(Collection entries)
● ● ● ●

-- ==== Sys2Proof/Laws/Exact.lean ====
section
/-!
SUPPORT. The exact numbers as real numbers: each operation of `exactArithOf o` is that of `realArith` on the real numbers
that `o` represents (00_scope R7).
-/

namespace Sys2Proof.Machine

/-! ## Coefficients -/

theorem sqrt3_sq : Real.sqrt 3 * Real.sqrt 3 = 3 := Real.mul_self_sqrt (by norm_num)

@[simp] theorem surdValue_ofRat (q : Rat) : surdValue (surdOfRat q) = (q : ℝ) := by simp [surdValue, surdOfRat]

@[simp] theorem surdValue_sqrt3 : surdValue surdSqrt3 = Real.sqrt 3 := by simp [surdValue, surdSqrt3]

@[simp] theorem surdValue_add (x y : Surd) : surdValue (surdAdd x y) = surdValue x + surdValue y := by
  simp only [surdValue, surdAdd, Rat.cast_add]; ring

@[simp] theorem surdValue_mul (x y : Surd) : surdValue (surdMul x y) = surdValue x * surdValue y := by
  simp only [surdValue, surdMul, Rat.cast_add, Rat.cast_mul, Rat.cast_ofNat]
  linear_combination (-(x.root : ℝ) * y.root) * sqrt3_sq

/-! ## Terms -/

variable (v : Nat → ℝ)

@[simp] theorem termsValue_consTerm (c : Surd) (cs : List Surd) (n : Nat) :
    termsValue v (consTerm c cs) n = surdValue c * v n + termsValue v cs (n + 1) := by
  unfold consTerm
  split
  · rename_i h
    simp [h.1, h.2, termsValue]
  · rfl

@[simp] theorem termsValue_addTerms (xs ys : List Surd) (n : Nat) :
    termsValue v (addTerms xs ys) n = termsValue v xs n + termsValue v ys n := by
  induction xs generalizing ys n with
  | nil => simp [addTerms, termsValue]
  | cons x xs ih =>
    cases ys with
    | nil => simp [addTerms, termsValue]
    | cons y ys => simp only [addTerms, termsValue_consTerm, surdValue_add, ih, termsValue]; ring

@[simp] theorem termsValue_scaleTerms (c : Surd) (xs : List Surd) (n : Nat) :
    termsValue v (scaleTerms c xs) n = surdValue c * termsValue v xs n := by
  induction xs generalizing n with
  | nil => simp [scaleTerms, termsValue]
  | cons x xs ih => simp only [scaleTerms, termsValue_consTerm, surdValue_mul, ih, termsValue]; ring

theorem termsValue_of_zero {cs : List Surd} (h : ∀ c ∈ cs, c = surdOfRat 0) (n : Nat := 0) : termsValue v cs n = 0 := by
  induction cs generalizing n with
  | nil => rfl
  | cons c cs ih =>
    rw [termsValue, h c List.mem_cons_self, ih fun d hd => h d (List.mem_cons_of_mem c hd)]
    simp

theorem termsValue_replicate_zero (k : Nat) (cs : List Surd) (n : Nat) :
    termsValue v (List.replicate k (surdOfRat 0) ++ cs) n = termsValue v cs (n + k) := by
  induction k generalizing n with
  | zero => simp
  | succ k ih =>
    simp only [List.replicate_succ, List.cons_append, termsValue, ih, surdValue_ofRat, Rat.cast_zero, zero_mul, zero_add]
    congr 1; omega

/-! ## Exact numbers -/

@[simp] theorem exactValue_ofRat (q : Rat) : exactValue v (exactOfRat q) = (q : ℝ) := by
  simp [exactValue, exactOfRat, termsValue]

@[simp] theorem exactValue_add (x y : Exact) : exactValue v (exactAdd x y) = exactValue v x + exactValue v y := by
  simp only [exactValue, exactAdd, surdValue_add, termsValue_addTerms]; ring

@[simp] theorem exactValue_scale (c : Surd) (x : Exact) :
    exactValue v (exactScale c x) = surdValue c * exactValue v x := by
  simp only [exactValue, exactScale, surdValue_mul, termsValue_scaleTerms]; ring

@[simp] theorem exactValue_neg (x : Exact) : exactValue v (exactNeg x) = -exactValue v x := by simp [exactNeg]

@[simp] theorem exactValue_sub (x y : Exact) : exactValue v (exactSub x y) = exactValue v x - exactValue v y := by
  rw [exactSub, exactValue_add, exactValue_neg, sub_eq_add_neg]

/-! ## The order -/

variable {o : RealOrder} {v}

/-- The sign test of the exact numbers is that of the reals. -/
theorem exactPos_iff (h : o.Represents v) (x : Exact) : exactPos o x = true ↔ 0 < exactValue v x := by
  unfold exactPos
  split
  · rename_i hx
    rw [surdPos_iff, exactValue, termsValue_of_zero v hx, add_zero]
  · exact h x

/-- The comparison of the exact numbers is that of the reals. -/
theorem exactLt_iff (h : o.Represents v) (x y : Exact) : exactLt o x y = true ↔ exactValue v x < exactValue v y := by
  rw [exactLt, exactPos_iff h, exactValue_sub, sub_pos]

/-- Two exact numbers are the same exactly when they stand for the same real number. -/
theorem exactSame_iff (h : o.Represents v) (x y : Exact) :
    exactSame o x y = true ↔ exactValue v x = exactValue v y := by
  simp only [exactSame, Bool.and_eq_true, Bool.not_eq_true', Bool.eq_false_iff, ne_eq, exactLt_iff h, not_lt]
  exact ⟨fun hxy => le_antisymm hxy.2 hxy.1, fun hxy => ⟨hxy.ge, hxy.le⟩⟩

/-- A port shows the same value exactly when it has not changed. -/
theorem sameNum_iff (x y : PortNum) : sameNum x y = true ↔ ¬ NumChanged x y := by
  cases x <;> cases y <;> simp only [sameNum, NumChanged]
  case real.real x y =>
    obtain ⟨v, hv⟩ := machineOrder.from_real
    rw [exactSame_iff hv]
    constructor
    · exact fun hxy hc => hc v hv hxy
    · intro hc
      by_contra hne
      exact hc fun v' hv' hxy => hne ((exactSame_iff hv x y).mp ((exactSame_iff hv' x y).mpr hxy))
  all_goals simp [eq_comm]

theorem exactArithOf_lt (h : o.Represents v) (x y : Exact) :
    (exactArithOf o).lt x y = realArith.lt (exactValue v x) (exactValue v y) := by
  rw [Bool.eq_iff_iff]
  exact (exactLt_iff h x y).trans (by simp [realArith])

end Sys2Proof.Machine
end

● ● ● ●

• **YOUR INSTRUCTIONS**
Copy out the lines starting at the one containing "constructor" and ending with the last line of the entries. Include nothing else.

• **FINISHED TASK**
    constructor
    · exact fun hxy hc => hc v hv hxy
    · intro hc
      by_contra hne
      exact hc fun v' hv' hxy => hne ((exactSame_iff hv x y).mp ((exactSame_iff hv' x y).mpr hxy))
  all_goals simp [eq_comm]

theorem exactArithOf_lt (h : o.Represents v) (x y : Exact) :
    (exactArithOf o).lt x y = realArith.lt (exactValue v x) (exactValue v y) := by
  rw [Bool.eq_iff_iff]
  exact (exactLt_iff h x y).trans (by simp [realArith])

end Sys2Proof.Machine
end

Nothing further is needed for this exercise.